Bis 2024 wird es in der Schweiz rund 50’000 zusätzliche Fachpersonen im Sozialbereich benötigen. An einer erstmals durchgeführten Berufsmeisterschaft haben sich die besten dieses Wochenende gemessen. Die Verantwortlichen ziehen eine positive Bilanz.

Diesen Samstag fanden in der Deutschschweiz erstmals regionale Berufsmeisterschaften für die Ausbildung Fachperson Betreuung (FaBe) statt. Unter anderem mussten die Teilnehmer den Experten zeigen, wie sie mit herausfordernden Situationen umgehen, wie sie professionell auf Bedürfnisse und Anliegen von betreuten Personen eingehen und wie sie im Team zusammenarbeiten.

Auch in der Zentralschweiz wurde eine regionale Meisterschaft ausgetragen und zwar in der Stiftung Brändi in Horw. Gemäss den Organisatoren erhielt der Event viel Publikumszuspruch. Sieben Kandidatinnen und ein Kandidat haben sich der erstmaligen Herausforderung gestellt. Die ersten drei Plätze gingen an:

  1. Marlon Mettler aus Brunnen, KiBiZ Hofmatt in Zug
  2. Marion Zimmermann aus Vitznau, KiTa Langmatt in Rotkreuz
  3. Nora Gnädinger aus Sins, Haus Maihof in Zug

«Wir waren miteinander da, wir haben miteinander gekämpft und wir haben miteinander gewonnen.

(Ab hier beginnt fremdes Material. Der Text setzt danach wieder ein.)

-- ==== Sys2Proof/WellFormed.lean ====
section
/-! DEFINITION. Well-formed instructions: pairs, quads, selectors and field ranges of R215 to R226, and the reply classes of R225. -/

namespace Sys2Proof

/-- The field rules of R226 check 3 that the constructor's types do not already hold: even pairs (R51), shift fields (R62),
selectors, port codes, OL ranges (R218) and a reply register only with Y = 1 (R225). A device step has no field rule. -/
def Instr.wf (i : Instr) : Bool :=
  match i with
  | .nop _ => true
  | .yield _ => true
  | .setm _ => true
  | .setmh i => decide (i.toNat < 2)
  | .getm _ _ => true
  | .gets d a _ => decide (a.toNat < 18 ∧ (a.toNat = 13 → d.toNat % 2 = 0))
  | .braJ _ _ => true
  | .braL _ _ _ _ => true
  | .brx a _ => decide (a.toNat % 2 = 0)
  | .call n _ _ => decide (1 ≤ n.toNat ∧ n.toNat ≤ 7)
  | .callx d a _ => decide (a.toNat % 2 = 0 ∧ 1 ≤ d.toNat ∧ d.toNat ≤ 7)
  | .ret d _ => decide (1 ≤ d.toNat ∧ d.toNat ≤ 7)
  | .exit _ => true
  | .trap _ _ => true
  | .brk _ _ => true
  | .wait file a _ => decide ((file.toNat = 2 → a.toNat < 8) ∧ (file.toNat = 3 → a.toNat = 0))
  | .sleep a _ => decide (a.toNat % 2 = 0)
  | .phint _ _ _ _ _ => true
  | .iadd _ _ _ _ => true
  | .isub _ _ _ _ => true
  | .iaddc _ _ _ _ _ _ => true
  | .imul _ _ _ _ => true
  | .imulh _ _ _ _ => true
  | .imad _ _ _ _ => true
  | .ineg _ _ _ => true
  | .iabs _ _ _ => true
  | .imin _ _ _ _ => true
  | .imax _ _ _ _ => true
  | .and _ _ _ _ => true
  | .or _ _ _ _ => true
  | .xor _ _ _ _ => true
  | .andn _ _ _ _ => true
  | .not _ _ _ => true
  | .shlR _ _ _ _ => true
  | .shrR _ _ _ _ => true
  | .shaR _ _ _ _ => true
  | .rolR _ _ _ _ => true
  | .shlI _ _ _ _ => true
  | .shrI _ _ _ _ => true
  | .shaI _ _ _ _ => true
  | .rolI _ _ _ _ => true
  | .fsh _ a _ _ => decide (a.toNat % 2 = 0)
  | .popc _ _ _ => true
  | .clz _ _ _ => true
  | .brev _ _ _ => true
  | .bfx _ _ pos len _ => decide (1 ≤ len.toNat ∧ len.toNat ≤ 32 ∧ pos.toNat + len.toNat ≤ 32)
  | .bfi _ _ _ pos len _ => decide (1 ≤ len.toNat ∧ len.toNat ≤ 32 ∧ pos.toNat + len.toNat ≤ 32)
  | .bperm _ _ _ _ => true
  | .sel _ _ _ _ _ _ => true
  | .icmp _ _ _ fn _ => decide (fn.toNat < 6)
  | .iaddi _ _ _ _ => true
  | .mov _ _ _ => true
  | .movi _ _ _ => true
  | .lit _ _ _ => true
  | .movs _ _ _ => true
  | .movv _ _ _ _ => true
  | .lea d a _ _ => decide (d.toNat % 2 = 0 ∧ a.toNat % 2 = 0)
  | .sadd _ _ _ _ => true
  | .ssub _ _ _ _ => true
  | .smul _ _ _ _ => true
  | .sand _ _ _ _ => true
  | .sor _ _ _ _ => true
  | .sxor _ _ _ _ => true
  | .sshl _ _ _ _ => true
  | .sshr _ _ _ _ => true
  | .scmp _ _ _ fn _ => decide (fn.toNat < 6)
  | .smovSS _ _ _ => true
  | .smovFS _ _ _ => true
  | .smovSF _ _ _ => true
  | .slitS _ _ _ => true
  | .slitF _ _ _ => true
  | .pand _ _ _ _ => true
  | .por _ _ _ _ => true
  | .pxor _ _ _ _ => true
  | .pnot _ _ _ => true
  | .pmov _ _ _ => true
  | .shfl _ _ _ _ => true
  | .vote d _ _ => decide (d.toNat % 2 = 0)
  | .lred _ _ i _ => decide (i.toNat < 6)
  | .lscan _ _ i _ => decide (i.toNat < 16 ∧ i.toNat % 8 < 6)
  | .matchV _ _ _ => true
  | .compact _ _ _ => true
  | .regroup _ _ b _ => decide (b.toNat % 2 = 0)
  | .fadd _ _ _ _ => true
  | .fsub _ _ _ _ => true
  | .fmul _ _ _ _ => true
  | .ffma _ _ _ _ => true
  | .fmin _ _ _ _ => true
  | .fmax _ _ _ _ => true
  | .fminn _ _ _ _ => true
  | .fmaxn _ _ _ _ => true
  | .fabs _ _ _ => true
  | .fneg _ _ _ => true
  | .fcmp _ _ _ fn _ => decide (fn.toNat < 8)
  | .frcp _ _ _ => true
  | .frsq _ _ _ => true
  | .fsqrt _ _ _ => true
  | .fex2 _ _ _ => true
  | .flg2 _ _ _ => true
  | .fsin _ _ _ => true
  | .fcos _ _ _ => true
  | .ftanh _ _ _ => true
  | .fscl _ _ _ _ => true
  | .frnd _ _ _ => true
  | .fcls _ _ _ => true
  | .fcvt _ _ i _ => decide (i.toNat < 20)
  | .icvt _ _ i _ => decide (4 ≤ i.toNat ∧ i.toNat < 12)
  | .tsum d _ _ _ => decide (d.toNat % 2 = 0)
  | .tprd d _ _ _ => decide (d.toNat % 2 = 0)
  | .cmul d a b _ => decide (d.toNat % 2 = 0 ∧ a.toNat % 2 = 0 ∧ b.toNat % 2 = 0)
  | .cfma d a b _ => decide (d.toNat % 4 = 0 ∧ a.toNat % 2 = 0 ∧ b.toNat % 2 = 0)
  | .dot2 _ _ _ _ => true
  | .h2add _ _ _ _ => true
  | .h2mul _ _ _ _ => true
  | .h2fma _ _ _ _ => true
  | .qblk _ _ _ _ => true
  | .qcvt _ _ _ _ => true
  | .plsplit _ _ _ _ => true
  | .pljoin _ _ _ _ => true
  | .ldI _ a _ _ => decide (a.toNat % 2 = 0)
  | .ldL _ a _ _ => decide (a.toNat % 2 = 0)
  | .stI _ a _ _ => decide (a.toNat % 2 = 0)
  | .stL _ a _ _ => decide (a.toNat % 2 = 0)
  | .ldl _ _ _ _ => true
  | .stl _ _ _ _ => true
  | .atom _ a _ fn _ => decide (a.toNat % 2 = 0 ∧ fn.toNat < 7)
  | .atomc _ a _ _ => decide (a.toNat % 2 = 0)
  | .red a _ fn _ => decide (a.toNat % 2 = 0 ∧ fn.toNat < 6)
  | .fence _ => true
  | .cctl a i _ => decide (a.toNat % 2 = 0 ∧ i.toNat < 5)
  | .lalloc _ _ i _ => decide (1 ≤ i.toNat ∧ i.toNat ≤ 3)
  | .lfree _ _ i _ => decide (1 ≤ i.toNat ∧ i.toNat ≤ 3)
  | .tlmake _ a _ => decide (a.toNat % 2 = 0)
  | .tldrop _ _ _ => true
  | .tlqry _ _ i _ => decide (i.toNat ≤ 16)
  | .binit _ _ _ _ => true
  | .blink _ _ _ _ => true
  | .bara _ _ _ => true
  | .barw d _ _ _ => decide (d.toNat % 2 = 0)
  | .baraw d _ _ _ => decide (d.toNat % 2 = 0)
  | .bart d _ _ _ => decide (d.toNat % 2 = 0)
  | .barx _ _ _ _ => true
  | .push _ i _ => decide (i.toNat < 6)
  | .pushr _ i _ => decide (i.toNat < 6)
  | .pop _ i _ => decide (i.toNat < 6)
  | .peek _ i _ => decide (i.toNat < 6)
  | .pqry _ i _ => decide (i.toNat < 6)
  | .plink _ _ i _ => decide (i.toNat < 6)
  | .plinkUnlink _ i _ => decide (i.toNat < 6)
  | .tret _ => true
  | .csrr _ csr _ => decide (csr ≠ 0x2002 ∧ csr ≠ 0x000B)
  | .csrw _ csr _ => decide (csr ≠ 0x0008 ∧ csr ≠ 0x0009 ∧ csr ≠ 0x1000)
  | .ctxrd _ _ _ _ => true
  | .ctxwr _ _ _ _ => true
  | .save _ _ b _ => decide (b.toNat % 2 = 0)
  | .rstr _ _ b _ => decide (b.toNat % 2 = 0)
  | .haltcr _ _ _ => true
  | .resume _ _ _ => true
  | .killcr _ _ _ => true
  | .tlbinv _ a _ _ => decide (a.toNat % 2 = 0)
  | .cinv a i _ => decide (a.toNat % 2 = 0 ∧ i.toNat < 4)
  | .tkt _ a _ _ => decide (a.toNat % 2 = 0)
  | .hmsg _ a _ _ => decide (a.toNat % 2 = 0)
  | .idle _ => true
  | .mcopy y d a => decide (a.toNat % 2 = 0 ∧ (y = 0 → d = 0))
  | .ucopy y d a => decide (a.toNat % 2 = 0 ∧ (y = 0 → d = 0))
  | .gcopy y d a => decide (a.toNat % 2 = 0 ∧ (y = 0 → d = 0))
  | .reduce y d a => decide (a.toNat % 2 = 0 ∧ (y = 0 → d = 0))
  | .cqry _ _ _ => true
  | .vinit y d _ b => decide (b.toNat % 2 = 0 ∧ (y = 0 → d = 0))
  | .vtake _ _ => true
  | .vput y d _ _ => decide ((y = 0 → d = 0))
  | .vqry _ _ _ => true
  | .sfill y d _ _ => decide ((y = 0 → d = 0))
  | .sdrain y d _ _ => decide ((y = 0 → d = 0))
  | .sstop y d _ => decide ((y = 0 → d = 0))
  | .mma y d _ _ => decide ((y = 0 → d = 0))
  | .mmac y d _ _ => decide ((y = 0 → d = 0))
  | .mfence => true
  | .mwait _ => true
  | .mqry _ _ => true
  | .celget _ _ => true
  | .celpin y d _ _ => decide ((y = 0 → d = 0))
  | .celfree y d _ => decide ((y = 0 → d = 0))
  | .celfreeEvict y d _ => decide ((y = 0 → d = 0))
  | .celld y d _ => decide ((y = 0 → d = 0))
  | .celst y d _ => decide ((y = 0 → d = 0))
  | .celz y d _ => decide ((y = 0 → d = 0))
  | .delta y d _ => decide ((y = 0 → d = 0))
  | .dqry y d _ => decide ((y = 0 → d = 0))
  | .agset _ a => decide (a.toNat % 2 = 0)
  | .agfree y d _ => decide ((y = 0 → d = 0))
  | .mst y d a => decide (a.toNat % 2 = 0 ∧ (y = 0 → d = 0))
  | .mldr y d a => decide (a.toNat % 2 = 0 ∧ (y = 0 → d = 0))
  | .coll y d a => decide (a.toNat % 2 = 0 ∧ (y = 0 → d = 0))
  | .collw _ a => decide (a.toNat % 2 = 0)
  | .flush => true
  | .launch y d _ b => decide (b.toNat % 2 = 0 ∧ (y = 0 → d = 0))
  | .launchd y d _ b => decide (b.toNat % 4 = 0 ∧ (y = 0 → d = 0))
  | .join _ => true
  | .joinall _ => true
  | .tileq _ _ => true
  | .cancel y d => decide ((y = 0 → d = 0))
  | .qpush y d _ b => decide (b.toNat % 2 = 0 ∧ (y = 0 → d = 0))
  | .timeq _ _ => true
  | .tsig y d a _ => decide (a.toNat % 2 = 0 ∧ (y = 0 → d = 0))
  | .scoreboardLand _ _ => true
  | .storeQueueDrain _ => true
  | .storeAck _ => true
  | .remoteAccess _ => true
  | .fabricResponse _ => true
  | .impreciseFault => true
  | .spill _ _ => true
  | .fill _ _ => true
  | .haltComplete _ => true
  | .eventDelivery _ _ => true
  | .preqWrite _ _ _ => true
  | .graceExpiry _ => true
  | .watchdog _ _ => true
  | .dsplitWrite _ _ => true
  | .dsplitDone _ _ => true
  | .timelRead _ _ => true
  | .ctxerrRead _ _ => true
  | .childStart _ _ => true
  | .dependenceEntry _ _ => true
  | .childRelaunch _ _ => true
  | .tileComplete _ => true
  | .sleepWake _ _ => true
  | .tsigFire _ _ => true
  | .copyArrival _ => true
  | .streamSlotDone _ => true
  | .streamFault _ => true
  | .matrixArrival _ => true
  | .portValueLand _ _ _ => true
  | .portPark _ _ => true
  | .portDeadlock _ => true
  | .fabricArrival _ => true
  | .switchContribution _ => true
  | .tupleTimeout _ _ => true
  | .collStepTimeout _ => true
  | .fabricPacketExpiry _ => true
  | .linkFailure _ _ _ => true
  | .kick _ _ _ _ => true
  | .nopPacket _ _ => true
  | .launchPacket _ _ _ => true
  | .gangPacket _ _ => true
  | .waitPacket _ _ => true
  | .waitPacketPoll _ _ _ => true
  | .signalPacket _ _ => true
  | .signalAck _ _ _ => true
  | .timestampPacket _ _ => true
  | .reserve _ _ _ => true
  | .held _ _ => true
  | .gangNo _ _ => true
  | .commit _ _ => true
  | .release _ _ => true
  | .reserveTimerExpiry _ => true
  | .holdTimerExpiry _ _ => true
  | .backoffExpiry _ => true
  | .gangPartStart _ _ => true
  | .rdmaWrite _ _ _ _ _ => true
  | .rdmaRead _ _ _ _ _ => true
  | .rdmaNak _ _ => true
  | .hmsgTimeout _ => true
  | .query _ _ => true
  | .setp _ _ => true
  | .setfloor _ _ => true
  | .cleartrip _ _ => true
  | .attest _ _ => true
  | .idkey _ _ => true
  | .joinmem _ _ => true
  | .thermalTrip _ => true
  | .powerOn _ => true
  | .firmwareLoaded _ _ _ => true
  | .firmwareVerified _ _ => true
  | .stackTrainingDone _ _ _ => true
  | .dieLinksUp _ _ => true
  | .thermalCalibrationDone _ => true
  | .coreReset _ _ => true
  | .dieReset _ _ => true
  | .packageReset _ => true
  | .powerCycle _ => true
  | .softError _ _ _ _ => true
  | .podTimeSyncChange _ _ _ => true
  | .packageReachable _ _ => true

Ich bin sehr glücklich», sagt Marlon Mettler, der Erstplatzierte an der Fa-Best Zentralschweiz

Berufskompetenz entfalten

«Ich bin sehr zufrieden. Sowohl Kandidierende wie Publikum haben einen interessanten Wettbewerb erlebt. Die Ansprüche und Unterschiede in der Betreuung wurden sichtbar. Für mich ist klar, ein Anfang ist gemacht. Es wird weitergehen.» sagt Projektleiterin Christine Schaffner. «Mit der Meisterschaft soll der Beruf auf eine spannende Weise in der Öffentlichkeit gezeigt und bekannt gemacht werden. Fa-Best unterstützt die Weiterentwicklung und ist eine Plattform, wo junge Berufspraktiker ihre Leistungsbereitschaft zeigen. Dadurch beweisen sie Mut und gewinnen an Selbstvertrauen. Und sie können ihre Berufskompetenz noch besser entfalten.»

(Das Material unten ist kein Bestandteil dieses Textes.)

/-- Opcodes 0xC0 to 0xCF: privileged (R224). -/
def decodeC (op : Nat) (d a b : BitVec 6) (nt : Ann) (l1 : Word) : Except DecodeError Instr :=
  match op with
  | 0xC0 => okIf (decide (d = 0 ∧ a = 0 ∧ b = 0)) (.tret nt)
  | 0xC1 => if a = 0 ∧ b = 0 ∧ l1 = 0x2002 then .ok (.timelRead d nt) else if a = 0 ∧ b = 0 ∧ l1 = 0x000B then .ok (.ctxerrRead d nt) else okIf (decide (a = 0 ∧ b = 0)) (.csrr d l1 nt)
  | 0xC2 => if d = 0 ∧ b = 0 ∧ l1 = 0x0008 then .ok (.preqWrite a 0 nt) else if d = 0 ∧ b = 0 ∧ l1 = 0x0009 then .ok (.preqWrite a 1 nt) else if d = 0 ∧ b = 0 ∧ l1 = 0x1000 then .ok (.dsplitWrite a nt) else okIf (decide (d = 0 ∧ b = 0)) (.csrw a l1 nt)
  | 0xC3 => okIf (decide (b = 0)) (.ctxrd d a l1 nt)
  | 0xC4 => okIf (decide (b = 0)) (.ctxwr d a l1 nt)
  | 0xC5 => .ok (.save d a b nt)
  | 0xC6 => .ok (.rstr d a b nt)
  | 0xC7 => okIf (decide (b = 0)) (.haltcr d a nt)
  | 0xC8 => okIf (decide (b = 0)) (.resume d a nt)
  | 0xC9 => okIf (decide (b = 0)) (.killcr d a nt)
  | 0xCA => .ok (.tlbinv d a b nt)
  | 0xCB => okIf (decide (d = 0)) (.cinv a b nt)
  | 0xCC => .ok (.tkt d a b nt)
  | 0xCD => .ok (.hmsg d a b nt)
  | 0xCE => okIf (decide (d = 0 ∧ a = 0 ∧ b = 0)) (.idle nt)
  | _ => .error .illegal

/-- Engine 0, copy (R225). -/
def decodeX0 (fn : Nat) (y : BitVec 1) (d a b : BitVec 6) : Except DecodeError Instr :=
  match fn with
  | 0 => okIf (decide (b = 0)) (.mcopy y d a)
  | 1 => okIf (decide (b = 0)) (.ucopy y d a)
  | 2 => okIf (decide (b = 0)) (.gcopy y d a)
  | 3 => okIf (decide (b = 0)) (.reduce y d a)
  | 4 => okIf (decide (y = 1)) (.cqry d a b)
  | _ => .error .illegal

/-- Engine 1, vat and stream (R225). -/
def decodeX1 (fn : Nat) (y : BitVec 1) (d a b : BitVec 6) : Except DecodeError Instr :=
  match fn with
  | 0 => .ok (.vinit y d a b)
  | 1 => okIf (decide (y = 1 ∧ b = 0)) (.vtake d a)
  | 2 => .ok (.vput y d a b)
  | 3 => okIf (decide (y = 1)) (.vqry d a b)
  | 4 => .ok (.sfill y d a b)
  | 5 => .ok (.sdrain y d a b)
  | 6 => okIf (decide (b = 0)) (.sstop y d a)
  | _ => .error .illegal

/-- Engine 2, matrix (R225). -/
def decodeX2 (fn : Nat) (y : BitVec 1) (d a b : BitVec 6) : Except DecodeError Instr :=
  match fn with
  | 0 => .ok (.mma y d a b)
  | 1 => .ok (.mmac y d a b)
  | 2 => okIf (decide (y = 0 ∧ d = 0 ∧ a = 0 ∧ b = 0)) (.mfence)
  | 3 => okIf (decide (y = 0 ∧ d = 0 ∧ b = 0)) (.mwait a)
  | 4 => okIf (decide (y = 1 ∧ b = 0)) (.mqry d a)
  | _ => .error .illegal

/-- Engine 3, cellar (R225). -/
def decodeX3 (slot : Bool) (fn : Nat) (y : BitVec 1) (d a b : BitVec 6) : Except DecodeError Instr :=
  match fn with
  | 0 => okIf (decide (y = 1 ∧ b = 0)) (.celget d a)
  | 1 => .ok (.celpin y d a b)
  | 2 => okIf (decide (b = 0)) (if slot then .celfreeEvict y d a else .celfree y d a)
  | 3 => okIf (decide (b = 0)) (.celld y d a)
  | 4 => okIf (decide (b = 0)) (.celst y d a)
  | 5 => okIf (decide (b = 0)) (.celz y d a)
  | 6 => okIf (decide (b = 0)) (.delta y d a)
  | 7 => okIf (decide (b = 0)) (.dqry y d a)
  | _ => .error .illegal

Die Teilnehmer absolvieren ihren Wettbewerb.

Die Teilnehmer absolvieren ihren Wettbewerb.

(Bild: Aura/ Emanuel Ammon)

Beruf auch in Zukunft gefragt

Mit der Organisation und der Durchführung der regionalen Berufsmeisterschaften Fa-Best wollen die Verantwortlichen das Berufsfeld stärken. Fachpersonen Betreuung wissen, wie sie mit Know-how und Einfühlungsvermögen Kinder, Betagte und Menschen mit einer Behinderung bestmöglich betreuen können. Sie sind auch in Zukunft gefragt: Laut einer Studie werden bis ins Jahr 2024 rund 45’000 bis 59’000 zusätzliche Fachpersonen im Sozialbereich benötigt.